▸ **WHAT IS BEING ASKED**
Transcribe the listing word for word. Begin at its first line and end with the line containing "le 1 x.detail".

▸ **MATERIAL FOR THIS EXERCISE**
---
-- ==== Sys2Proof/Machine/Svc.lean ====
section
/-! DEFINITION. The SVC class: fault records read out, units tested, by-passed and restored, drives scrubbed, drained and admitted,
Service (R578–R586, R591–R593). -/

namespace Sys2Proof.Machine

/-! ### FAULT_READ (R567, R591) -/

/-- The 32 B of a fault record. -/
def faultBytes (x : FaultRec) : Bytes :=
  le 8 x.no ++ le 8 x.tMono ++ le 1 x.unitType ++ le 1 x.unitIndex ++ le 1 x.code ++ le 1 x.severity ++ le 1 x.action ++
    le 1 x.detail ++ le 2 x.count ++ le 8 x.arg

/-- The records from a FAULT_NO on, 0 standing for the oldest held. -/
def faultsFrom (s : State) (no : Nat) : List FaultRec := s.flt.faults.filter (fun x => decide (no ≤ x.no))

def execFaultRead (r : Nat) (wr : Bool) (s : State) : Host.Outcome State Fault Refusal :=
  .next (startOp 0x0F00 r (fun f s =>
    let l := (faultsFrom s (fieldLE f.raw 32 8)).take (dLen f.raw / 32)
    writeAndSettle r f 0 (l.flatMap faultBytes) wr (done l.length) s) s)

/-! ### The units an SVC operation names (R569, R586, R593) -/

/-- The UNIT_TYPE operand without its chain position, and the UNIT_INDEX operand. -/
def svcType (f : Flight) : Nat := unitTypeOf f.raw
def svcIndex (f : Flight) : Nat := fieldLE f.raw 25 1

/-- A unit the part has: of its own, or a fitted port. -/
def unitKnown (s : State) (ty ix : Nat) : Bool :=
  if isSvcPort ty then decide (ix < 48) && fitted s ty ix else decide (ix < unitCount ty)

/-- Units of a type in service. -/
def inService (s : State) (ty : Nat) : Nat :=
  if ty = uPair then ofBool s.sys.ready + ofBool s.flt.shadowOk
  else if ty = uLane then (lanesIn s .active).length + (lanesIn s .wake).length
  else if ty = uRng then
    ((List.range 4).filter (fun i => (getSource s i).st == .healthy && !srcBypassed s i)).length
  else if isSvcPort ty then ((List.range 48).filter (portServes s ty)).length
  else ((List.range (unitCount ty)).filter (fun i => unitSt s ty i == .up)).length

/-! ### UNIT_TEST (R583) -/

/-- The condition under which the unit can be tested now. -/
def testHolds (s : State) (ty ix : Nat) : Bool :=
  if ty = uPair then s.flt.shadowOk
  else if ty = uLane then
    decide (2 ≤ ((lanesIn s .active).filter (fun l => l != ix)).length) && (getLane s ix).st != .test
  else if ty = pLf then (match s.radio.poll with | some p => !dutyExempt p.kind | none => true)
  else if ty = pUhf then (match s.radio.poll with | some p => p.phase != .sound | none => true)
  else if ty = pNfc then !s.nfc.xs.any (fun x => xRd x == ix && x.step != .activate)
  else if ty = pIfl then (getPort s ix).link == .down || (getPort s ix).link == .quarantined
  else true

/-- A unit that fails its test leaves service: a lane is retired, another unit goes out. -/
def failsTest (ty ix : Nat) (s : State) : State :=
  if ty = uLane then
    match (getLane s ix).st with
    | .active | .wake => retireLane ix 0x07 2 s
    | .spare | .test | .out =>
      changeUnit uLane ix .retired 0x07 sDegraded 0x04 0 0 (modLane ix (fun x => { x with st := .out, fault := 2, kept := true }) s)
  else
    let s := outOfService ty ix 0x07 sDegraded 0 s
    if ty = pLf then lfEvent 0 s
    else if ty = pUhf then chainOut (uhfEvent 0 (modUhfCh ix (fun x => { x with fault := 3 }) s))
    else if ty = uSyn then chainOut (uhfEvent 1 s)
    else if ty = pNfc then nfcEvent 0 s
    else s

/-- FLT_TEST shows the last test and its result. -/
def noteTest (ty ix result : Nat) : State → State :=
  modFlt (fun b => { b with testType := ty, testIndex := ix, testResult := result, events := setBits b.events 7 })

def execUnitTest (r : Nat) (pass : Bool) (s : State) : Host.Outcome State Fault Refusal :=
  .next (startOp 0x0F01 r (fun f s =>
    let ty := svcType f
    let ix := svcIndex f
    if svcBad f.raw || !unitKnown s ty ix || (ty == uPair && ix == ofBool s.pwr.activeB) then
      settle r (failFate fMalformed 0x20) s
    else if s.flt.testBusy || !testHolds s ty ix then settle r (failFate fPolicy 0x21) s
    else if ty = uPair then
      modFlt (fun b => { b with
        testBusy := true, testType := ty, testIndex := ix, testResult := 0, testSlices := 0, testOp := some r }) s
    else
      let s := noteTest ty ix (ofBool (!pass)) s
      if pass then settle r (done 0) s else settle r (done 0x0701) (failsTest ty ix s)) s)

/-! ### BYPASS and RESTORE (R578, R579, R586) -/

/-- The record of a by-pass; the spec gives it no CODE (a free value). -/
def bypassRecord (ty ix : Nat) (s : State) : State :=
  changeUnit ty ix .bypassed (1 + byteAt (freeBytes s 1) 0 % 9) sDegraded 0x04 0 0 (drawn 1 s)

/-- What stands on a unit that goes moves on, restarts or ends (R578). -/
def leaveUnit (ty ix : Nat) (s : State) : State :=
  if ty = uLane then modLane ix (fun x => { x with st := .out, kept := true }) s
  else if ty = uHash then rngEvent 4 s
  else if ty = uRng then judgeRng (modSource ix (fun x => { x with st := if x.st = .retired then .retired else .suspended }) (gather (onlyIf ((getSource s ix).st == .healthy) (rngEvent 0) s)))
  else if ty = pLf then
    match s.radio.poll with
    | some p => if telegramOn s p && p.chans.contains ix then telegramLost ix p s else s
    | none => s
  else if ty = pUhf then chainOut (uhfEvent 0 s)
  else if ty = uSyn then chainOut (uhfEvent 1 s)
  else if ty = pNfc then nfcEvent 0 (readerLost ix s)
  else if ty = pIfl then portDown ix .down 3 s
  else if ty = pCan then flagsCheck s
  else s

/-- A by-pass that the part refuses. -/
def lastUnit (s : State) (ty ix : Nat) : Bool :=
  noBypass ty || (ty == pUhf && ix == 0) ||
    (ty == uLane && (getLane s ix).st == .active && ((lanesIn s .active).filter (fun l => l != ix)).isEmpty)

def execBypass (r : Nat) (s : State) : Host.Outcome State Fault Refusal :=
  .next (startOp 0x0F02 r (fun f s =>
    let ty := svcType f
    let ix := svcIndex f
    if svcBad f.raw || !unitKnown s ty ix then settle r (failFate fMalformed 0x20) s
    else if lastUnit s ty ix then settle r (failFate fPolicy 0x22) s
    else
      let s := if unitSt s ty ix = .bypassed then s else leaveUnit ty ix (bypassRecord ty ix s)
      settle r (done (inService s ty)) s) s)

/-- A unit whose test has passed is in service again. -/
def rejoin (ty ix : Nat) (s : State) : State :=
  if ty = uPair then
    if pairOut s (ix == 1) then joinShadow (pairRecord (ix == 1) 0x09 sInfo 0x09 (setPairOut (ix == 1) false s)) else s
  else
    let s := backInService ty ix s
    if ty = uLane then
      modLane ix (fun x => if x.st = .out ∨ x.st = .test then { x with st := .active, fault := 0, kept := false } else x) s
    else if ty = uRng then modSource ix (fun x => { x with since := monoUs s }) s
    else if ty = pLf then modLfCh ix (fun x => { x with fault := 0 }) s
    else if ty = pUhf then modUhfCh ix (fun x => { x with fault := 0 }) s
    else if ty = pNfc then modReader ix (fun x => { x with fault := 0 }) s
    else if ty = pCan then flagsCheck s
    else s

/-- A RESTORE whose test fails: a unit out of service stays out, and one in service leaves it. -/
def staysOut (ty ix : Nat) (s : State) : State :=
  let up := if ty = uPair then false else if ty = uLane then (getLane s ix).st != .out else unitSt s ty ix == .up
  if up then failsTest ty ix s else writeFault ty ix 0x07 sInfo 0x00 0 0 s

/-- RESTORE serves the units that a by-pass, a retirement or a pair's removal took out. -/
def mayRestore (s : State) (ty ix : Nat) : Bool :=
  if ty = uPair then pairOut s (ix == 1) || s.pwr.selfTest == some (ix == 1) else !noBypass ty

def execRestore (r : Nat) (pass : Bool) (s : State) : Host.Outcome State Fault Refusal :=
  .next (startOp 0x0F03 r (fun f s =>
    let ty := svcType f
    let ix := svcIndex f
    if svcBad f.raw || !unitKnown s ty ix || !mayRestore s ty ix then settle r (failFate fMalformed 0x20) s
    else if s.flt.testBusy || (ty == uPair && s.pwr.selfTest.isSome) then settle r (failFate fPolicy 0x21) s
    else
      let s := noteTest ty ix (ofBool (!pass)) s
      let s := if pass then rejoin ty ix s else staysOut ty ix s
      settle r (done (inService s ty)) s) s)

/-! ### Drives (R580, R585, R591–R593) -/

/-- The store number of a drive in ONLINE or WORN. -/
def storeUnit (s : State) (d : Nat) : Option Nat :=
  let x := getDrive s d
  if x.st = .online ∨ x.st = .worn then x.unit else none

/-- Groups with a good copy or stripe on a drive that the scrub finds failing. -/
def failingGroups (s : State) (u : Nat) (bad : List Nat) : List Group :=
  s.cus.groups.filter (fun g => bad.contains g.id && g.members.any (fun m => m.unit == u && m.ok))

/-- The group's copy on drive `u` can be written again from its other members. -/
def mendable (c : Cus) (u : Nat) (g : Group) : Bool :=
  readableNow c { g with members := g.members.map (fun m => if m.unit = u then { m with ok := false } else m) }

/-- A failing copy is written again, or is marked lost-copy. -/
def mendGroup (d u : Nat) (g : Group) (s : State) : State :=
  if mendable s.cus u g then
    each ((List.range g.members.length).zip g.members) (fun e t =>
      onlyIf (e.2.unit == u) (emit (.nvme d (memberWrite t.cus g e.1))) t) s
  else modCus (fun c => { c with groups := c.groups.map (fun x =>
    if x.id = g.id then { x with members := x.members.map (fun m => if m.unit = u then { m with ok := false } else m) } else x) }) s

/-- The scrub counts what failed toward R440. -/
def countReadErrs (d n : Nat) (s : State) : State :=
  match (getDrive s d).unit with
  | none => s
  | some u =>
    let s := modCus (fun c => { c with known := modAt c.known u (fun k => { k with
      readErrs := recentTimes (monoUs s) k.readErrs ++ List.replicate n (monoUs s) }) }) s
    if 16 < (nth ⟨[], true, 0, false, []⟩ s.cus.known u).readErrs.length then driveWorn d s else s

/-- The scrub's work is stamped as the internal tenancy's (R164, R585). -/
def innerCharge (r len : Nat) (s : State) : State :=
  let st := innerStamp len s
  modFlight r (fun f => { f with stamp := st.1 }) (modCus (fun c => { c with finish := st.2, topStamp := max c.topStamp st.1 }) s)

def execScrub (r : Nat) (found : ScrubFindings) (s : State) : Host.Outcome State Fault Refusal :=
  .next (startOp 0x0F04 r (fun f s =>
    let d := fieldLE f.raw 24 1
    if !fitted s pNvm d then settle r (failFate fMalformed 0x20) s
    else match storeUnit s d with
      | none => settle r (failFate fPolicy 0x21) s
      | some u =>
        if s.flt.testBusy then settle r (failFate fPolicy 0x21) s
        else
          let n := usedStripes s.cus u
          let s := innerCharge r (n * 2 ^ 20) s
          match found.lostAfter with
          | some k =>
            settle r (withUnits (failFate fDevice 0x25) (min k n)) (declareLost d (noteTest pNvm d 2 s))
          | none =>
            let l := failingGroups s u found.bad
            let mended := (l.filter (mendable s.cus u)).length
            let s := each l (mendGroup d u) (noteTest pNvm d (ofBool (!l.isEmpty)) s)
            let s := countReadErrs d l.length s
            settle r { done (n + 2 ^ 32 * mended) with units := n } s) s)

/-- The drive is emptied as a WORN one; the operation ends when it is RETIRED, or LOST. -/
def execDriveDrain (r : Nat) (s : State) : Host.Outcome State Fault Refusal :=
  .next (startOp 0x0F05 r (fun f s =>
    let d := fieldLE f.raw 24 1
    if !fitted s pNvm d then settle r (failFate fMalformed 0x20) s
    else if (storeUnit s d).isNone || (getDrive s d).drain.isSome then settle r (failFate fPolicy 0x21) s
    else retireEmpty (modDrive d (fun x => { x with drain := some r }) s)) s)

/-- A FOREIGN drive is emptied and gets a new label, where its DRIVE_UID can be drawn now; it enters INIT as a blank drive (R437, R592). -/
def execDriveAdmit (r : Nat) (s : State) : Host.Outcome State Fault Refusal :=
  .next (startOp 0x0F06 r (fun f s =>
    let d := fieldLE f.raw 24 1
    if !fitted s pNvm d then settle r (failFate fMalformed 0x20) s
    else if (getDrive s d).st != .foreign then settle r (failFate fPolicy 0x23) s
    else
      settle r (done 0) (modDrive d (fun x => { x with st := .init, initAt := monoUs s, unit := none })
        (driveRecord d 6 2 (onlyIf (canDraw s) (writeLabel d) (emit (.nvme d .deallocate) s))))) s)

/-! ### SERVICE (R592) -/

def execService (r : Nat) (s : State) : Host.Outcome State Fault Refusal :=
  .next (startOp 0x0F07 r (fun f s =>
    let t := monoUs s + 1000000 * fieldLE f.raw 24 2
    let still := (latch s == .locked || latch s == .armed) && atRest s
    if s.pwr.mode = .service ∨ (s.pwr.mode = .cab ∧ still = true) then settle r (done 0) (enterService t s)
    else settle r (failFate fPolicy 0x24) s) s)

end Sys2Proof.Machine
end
---
▸ **RESPONSE BELOW**
-- ==== Sys2Proof/Machine/Svc.lean ====
section
/-! DEFINITION. The SVC class: fault records read out, units tested, by-passed and restored, drives scrubbed, drained and admitted,
Service (R578–R586, R591–R593). -/

namespace Sys2Proof.Machine

/-! ### FAULT_READ (R567, R591) -/

/-- The 32 B of a fault record. -/
def faultBytes (x : FaultRec) : Bytes :=
  le 8 x.no ++ le 8 x.tMono ++ le 1 x.unitType ++ le 1 x.unitIndex ++ le 1 x.code ++ le 1 x.severity ++ le 1 x.action ++
    le 1 x.detail ++ le 2 x.count ++ le 8 x.arg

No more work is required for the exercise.